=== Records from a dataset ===
-- ==== Sys2Proof/Certificates/Slice0/Obligations.lean ====
section
/-! DEFINITION. The statements about this machine: first the vocabulary in which they are stated, then the statements. -/

/-! ### The vocabulary of the statements -/

namespace Sys2Proof.Claims

open Sys2Proof.Machine

/-- No prefix is pending in the issuing context. -/
def NoPrefix (s : State) : Prop := s.th.pfx = false

/-- The issuing context is none of a pair. -/
def Unpaired (s : State) : Prop := s.th.pair = 0

/-- The registers of a list are full (0 to 7 for w, 8 to 11 for e). -/
def Full (s : State) (rs : List Nat) : Prop := ∀ r ∈ rs, s.th.full r = true

/-- No fill is outstanding for the general registers of a list. -/
def NoPend (s : State) (rs : List Reg) : Prop := ∀ r ∈ rs, s.th.pend.getLsbD r.toNat = false

/-- A pending prefix, if there is one, gives a rounding mode and nothing else (R150): no format, no saturation, no SR. -/
def RoundingOnly (s : State) : Prop :=
  s.th.pfx = true → pfxFmt s.th.pfxval = 0 ∧ pfxSat s.th.pfxval = false ∧ pfxMode s.th.pfxval < 5

/-- The state in which the pc is n bytes on, a prefix is used up and an idle spell is over; nothing else has changed. -/
def passed (s : State) (n : Nat) : State :=
  { s with th := { s.th with pc := s.th.pc + BitVec.ofNat 57 n, pfx := false, stall := none, badVa := none, marked := 0, quest := none, seen := [] } }

/-- The state in which the instruction of n bytes has passed and register wd holds v, full, its EPOCH bit toggled;
a fill that was on its way to it is void (R42). -/
def wrote (s : State) (d : Reg) (v : Word) (n : Nat) : State :=
  { passed s n with th := { (passed s n).th with
      w := s.th.w.set d.toNat v d.isLt
      few := s.th.few ||| (1#8 <<< d.toNat)
      epoch := s.th.epoch ^^^ (1#8 <<< d.toNat)
      void := s.th.void ||| (s.th.pend &&& (1#8 <<< d.toNat)) } }

/-- The state in which the instruction of 4 bytes has passed and the predicate word is v. -/
def wrotePW (s : State) (v : Word) : State := { passed s 4 with th := { (passed s 4).th with pw := v } }

/-- The state in which the instruction has passed, wd is empty with its EPOCH bit toggled and its PEND bit set, and the
fill that brings v is on its way with that epoch (R40, R42). -/
def wroteLong (s : State) (d : Reg) (v : Word) : State :=
  { passed s 4 with
    th := { (passed s 4).th with
      few := s.th.few &&& ~~~(1#8 <<< d.toNat)
      epoch := s.th.epoch ^^^ (1#8 <<< d.toNat)
      pend := s.th.pend ||| (1#8 <<< d.toNat)
      void := s.th.void &&& ~~~(1#8 <<< d.toNat) }
    inbox := s.inbox ++ [.registerFill s.here.ctx d.toNat (!s.th.epoch.getLsbD d.toNat) v false 0 (.core s.hereCore) 0] }

/-- The state in which the pc is t, a prefix is used up and an idle spell is over. -/
def jumped (s : State) (t : BitVec 57) : State :=
  { s with th := { s.th with pc := t, pfx := false, stall := none, badVa := none, marked := 0, quest := none, seen := [] } }

/-- What an instruction does that each context of a pair executes on its own registers (17 R397): outside a pair it leaves t; the leading
context of a pair then counts one more that it is ahead; the trailing one executes what its peer has retired, and waits for it while it
has retired nothing more. -/
def Does (s : State) (o : Out) (t : State) : Prop :=
  (s.th.pair = 0 ∨ s.th.peer = none → o = .next t) ∧
  ∀ p, s.th.pair ≠ 0 → s.th.peer = some p →
    (s.th.pair = 1 → s.th.kind = 0 → o = .next { t with th := { t.th with ahead := t.th.ahead + 1 } }) ∧
    (s.th.pair ≠ 1 →
      ((s.ctx p).ahead ≠ 0 → s.th.kind = 0 → o = .next (t.modCtx p fun c => { c with ahead := c.ahead - 1 })) ∧
      ((s.ctx p).ahead = 0 → (s.ctx p).comparator = [] → o = .next { s with th := { s.th with stall := some 0 } }))

/-- Bits of an integer operation. -/
def size (w : Bool) : Nat := if w then 32 else 64
/-- The operand's low bits as a number. -/
def uns (w : Bool) (x : Word) : Nat := x.toNat % 2 ^ size w
/-- The operand's low bits as a two's complement number. -/
def sgn (w : Bool) (x : Word) : Int := if 2 * uns w x < 2 ^ size w then (uns w x : Int) else (uns w x : Int) - (2 ^ size w : Nat)
/-- The operand as Z says. -/
def val (z w : Bool) (x : Word) : Int := if z then (uns w x : Int) else sgn w x
/-- An exact result at the size, zero-extended to 64 bits (R162). -/
def res (w : Bool) (v : Int) : Word := BitVec.ofNat 64 (v % (2 ^ size w : Nat)).toNat
/-- Bits of a value above the size read as the sign, or as 0 for an unsigned field. -/
def bitX (z w : Bool) (x : Word) (i : Nat) : Bool := if i < size w then x.getLsbD i else !z && x.getLsbD (size w - 1)
/-- The number whose bit i is f i, for i below n. -/
def ofBits (f : Nat → Bool) : Nat → Nat
  | 0 => 0
  | n + 1 => ofBits f n + (if f n then 2 ^ n else 0)
/-- The word whose bit i is f i below the size, and 0 above it. -/
def bitwise (w : Bool) (f : Nat → Bool) : Word := BitVec.ofNat 64 (ofBits f (size w))

/-- The predicate word with one bit written. -/
def withBit (pw : Word) (p : BitVec 6) (b : Bool) : Word :=
  if b then pw ||| (1#64 <<< p.toNat) else pw &&& ~~~(1#64 <<< p.toNat)
/-- The conditions of Table 6-4, on operands read as unsigned (u, v) and as signed (x, y). -/
def condition (c : BitVec 3) (u v : Nat) (x y : Int) : Bool :=
  match c.toNat with
  | 0 => u == v
  | 1 => u != v
  | 2 => x < y
  | 3 => y ≤ x
  | 4 => u < v
  | _ => v ≤ u
/-- A condition on two operands of a size. -/
def holds (c : BitVec 3) (w : Bool) (x y : Word) : Bool := condition c (uns w x) (uns w y) (sgn w x) (sgn w y)

/-- Bits of a lane. -/
def lsize (l : BitVec 2) : Nat := 8 * 2 ^ l.toNat
/-- Lane i of a register, by its lane code. -/
def laneAt (w : Nat) (x : Word) (i : Nat) : Nat := x.toNat / 2 ^ (w * i) % 2 ^ w
/-- Lane i as Z says. -/
def laneInt (z : Bool) (w : Nat) (x : Word) (i : Nat) : Int :=
  if z || 2 * laneAt w x i < 2 ^ w then (laneAt w x i : Int) else (laneAt w x i : Int) - (2 ^ w : Nat)
/-- The number whose n lanes of w bits hold f 0, f 1 and so on, each modulo 2^w. -/
def ofLaneInts (w : Nat) (f : Nat → Int) : Nat → Nat
  | 0 => 0
  | n + 1 => ofLaneInts w f n + (f n % (2 ^ w : Nat)).toNat * 2 ^ (w * n)
/-- The word whose lanes of w bits hold f 0, f 1 and so on. -/
def lanewise (w : Nat) (f : Nat → Int) : Word := BitVec.ofNat 64 (ofLaneInts w f (64 / w))
/-- A value clamped to the range of a lane (R79). -/
def sat (z : Bool) (w : Nat) (v : Int) : Int :=
  let lo : Int := if z then 0 else -(2 ^ (w - 1) : Nat)
  let hi : Int := if z then (2 ^ w : Nat) - 1 else (2 ^ (w - 1) : Nat) - 1
  min (max v lo) hi


/-- The rounding mode of the pending prefix; RNE without one (R69). -/
def modeNow (s : State) : Nat := if s.th.pfx then pfxMode s.th.pfxval else 0
/-- The value that a register holds in a floating format, in its low bits. -/
def valueIn (f : FFmt) (x : Word) : FVal := f.value (x.toNat % 2 ^ f.width)
/-- An exact value rounded once to a format, neither saturating nor flushing, as a register holds it (R62, R162). -/
def rounded (f : FFmt) (mode : Nat) (v : FVal) : Word := BitVec.ofNat 64 (f.round mode false false 0 v)
/-- x below y, with -0 below +0 (R62). -/
def below (x y : FVal) : Bool := fLt x y || (!fLt y x && fSign x && !fSign y)
/-- What `fmin` (or, under `top`, `fmax`) gives: the operand that is no NaN, the lesser or the greater one, or the canonical NaN. -/
def extreme (f : FFmt) (top : Bool) (x y : Word) : Word :=
  let low := fun v : Word => BitVec.ofNat 64 (v.toNat % 2 ^ f.width)
  if valueIn f x = .nan then (if valueIn f y = .nan then BitVec.ofNat 64 f.nanEnc else low y)
  else if valueIn f y = .nan then low x
  else if (if top then below (valueIn f x) (valueIn f y) else below (valueIn f y) (valueIn f x)) then low y else low x
/-- The conditions of Table 7-5. -/
def fcondition (c : BitVec 3) (x y : FVal) : Bool :=
  let un := decide (x = .nan ∨ y = .nan)
  match c.toNat with
  | 0 => !un && !fLt x y && !fLt y x
  | 1 => un || fLt x y || fLt y x
  | 2 => !un && fLt x y
  | 3 => !un && !fLt y x
  | _ => un
/-- A converted element as a register holds it (R177): sign-extended from the signed integer formats. -/
def asRegister (f : Fmt) (v : Nat) : Word :=
  match f with
  | .int true w => if 2 * v < 2 ^ w then BitVec.ofNat 64 v else BitVec.ofInt 64 ((v : Int) - (2 ^ w : Nat))
  | _ => BitVec.ofNat 64 v


/-! ### Accesses to memory -/

/-- The outcome is a next state of which p holds. -/
def Runs (o : Out) (p : State → Prop) : Prop := ∃ t, o = .next t ∧ p t

/-- A memory in canonical form after n bytes of v have been written at a: those bytes, little-endian, and every other byte as
before. -/
def Stored (m m' : Memory) (a v n : Nat) : Prop :=
  m.wf = true → ∀ q, readByte m' q = if a ≤ q ∧ q < a + n then BitVec.ofNat 8 (v / 256 ^ (q - a)) else readByte m q

/-- No partition has its PC table enabled: a PC-table entry that is displaced is a write of the hardware's own (19 R421). -/
def NoProfile (s : State) : Prop := ∀ x ∈ s.parts, bitAt x.2.pctCtl.toNat 0 = false

/-- The special registers of a core, its trap queue, its waiter list and its barriers. -/
def special (s : State) (c : Nat) : Core :=
  let k := s.core c
  { hcvaS := k.hcvaS, hcvaM := k.hcvaM, hctxS := k.hctxS, hctxM := k.hctxM, hentryS := k.hentryS, hentryM := k.hentryM,
    tdeleg := k.tdeleg, trapQ := k.trapQ, mcheck := k.mcheck, fdisc := k.fdisc, rgnSel := k.rgnSel, lnkSel := k.lnkSel,
    rasCore := k.rasCore, evSel := k.evSel, halted := k.halted, bars := k.bars, waiters := k.waiters }

/-- What an access leaves alone: the bytes of memory and of the core stores, every other context, the tiles, the partitions and
die sets, and the special registers of every core. -/
def Kept (s t : State) : Prop :=
  t.mem = s.mem ∧ t.cstore = s.cstore ∧ t.ctxs = s.ctxs ∧ t.tiles = s.tiles ∧ t.parts = s.parts ∧ t.sets = s.sets ∧
    ∀ c, special t c = special s c

/-- The issuing core's die knows of no failed die. -/
def NoFailure (s : State) : Prop := (s.die s.hereDie).knows = []

/-- A message, but for the region version and the transaction id that its sending adds, is on its way: in the inbox, on a link or
held at the core. -/
def Sent (t : State) (e : Ev) : Prop := ∃ m ∈ t.flying ++ t.held.map (·.ev), withTx (withVer m 0) none = e

/-- Bytes of a size code (Table 6-2). -/
def bytesOfCode (z : BitVec 3) : Nat :=
  match z.toNat with
  | 0 => 1
  | 1 => 2
  | 2 => 4
  | 3 => 8
  | 4 => 1
  | 5 => 2
  | 6 => 4
  | _ => 16

/-- A loaded value as a register holds it (R193). -/
def extended (z : BitVec 3) (v : Nat) : Word :=
  match z.toNat with
  | 4 => (BitVec.ofNat 8 v).signExtend 64
  | 5 => (BitVec.ofNat 16 v).signExtend 64
  | 6 => (BitVec.ofNat 32 v).signExtend 64
  | _ => BitVec.ofNat 64 v

/-- The state in which a load of n bytes' length has passed with the value v of the size code z in wt, or in wt and the next. -/
def loaded (s : State) (z : BitVec 3) (t : Reg) (v n : Nat) : State :=
  if z = 7 then wrote (wrote s t (BitVec.ofNat 64 v) 0) (t + 1) (BitVec.ofNat 64 (v / 2 ^ 64)) n else wrote s t (extended z v) n

/-- The registers of a size code: t, or t and the next. -/
def regsOf (z : BitVec 3) (t : Reg) : List Reg := if z = 7 then [t, t + 1] else [t]

/-- The thread after a long load has passed: its destinations are empty, their EPOCH bits toggled and their PEND bits set. -/
def emptied (s : State) (rs : List Reg) (n : Nat) : Ctx :=
  rs.foldl (fun c r => { c with
    few := c.few &&& ~~~(1#8 <<< r.toNat)
    epoch := c.epoch ^^^ (1#8 <<< r.toNat)
    pend := c.pend ||| (1#8 <<< r.toNat)
    void := c.void &&& ~~~(1#8 <<< r.toNat) }) (passed s n).th

/-- The address is aligned to n bytes and names byte loc of the mesh window, on a die of the partition (R92, R195). -/
def InMesh (s : State) (ea : Word) (n loc : Nat) : Prop :=
  ea.toNat = meshBase + loc ∧ loc < 2 ^ 29 ∧ loc % n = 0 ∧ (setDies s.mode (s.th.part / 4)).contains (loc / 2 ^ 26) = true

/-- Nothing in flight or held keeps the issuing thread's access to a spot in its slot (05 Table 5-3, R109, R436). -/
def Free (s : State) (spot : Spot) : Prop := s.mustWait s.here.ctx s.hereCore spot = false

/-- The same, and none of the thread's own accesses to its core's store is in flight. -/
def OwnFree (s : State) : Prop :=
  Free s (.store s.hereCore) ∧ ((s.touches s.here.ctx).any fun x => x.on (.store s.hereCore)) = false

/-- p holds of the byte of the mesh window that an address names, aligned to n bytes. -/
def AtStore (s : State) (ea : Word) (n : Nat) (p : Nat → Prop) : Prop := ∀ loc, InMesh s ea n loc → p loc

/-- p holds of the physical address to which an address aligned to n bytes is translated with the right to an access, and of the
state that the look-up leaves (15 R351 to R358). -/
def AtPage (s : State) (ea : Word) (n : Nat) (a : Acc) (p : Nat → State → Prop) : Prop :=
  regionAt ea.toNat ≠ .mesh → ea.toNat % n = 0 → ∀ pa u, s.look s.hereCore s.here.ctx ea.toNat a = .ok pa u → p pa u

/-- An address outside the mesh window is translated by the issuing core's own TLB, with the right to load: the look-up changes nothing
(15 R357). -/
def Hits (s : State) (ea : Word) : Prop :=
  regionAt ea.toNat ≠ .mesh ∧ ∃ pa, s.look s.hereCore s.here.ctx ea.toNat .load = .ok pa s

=== AIM OF THE EXERCISE ===
Show every line of the data that includes the string "knows".

=== COMPLETED TASK ===
/-- The issuing core's die knows of no failed die. -/
def NoFailure (s : State) : Prop := (s.die s.hereDie).knows = []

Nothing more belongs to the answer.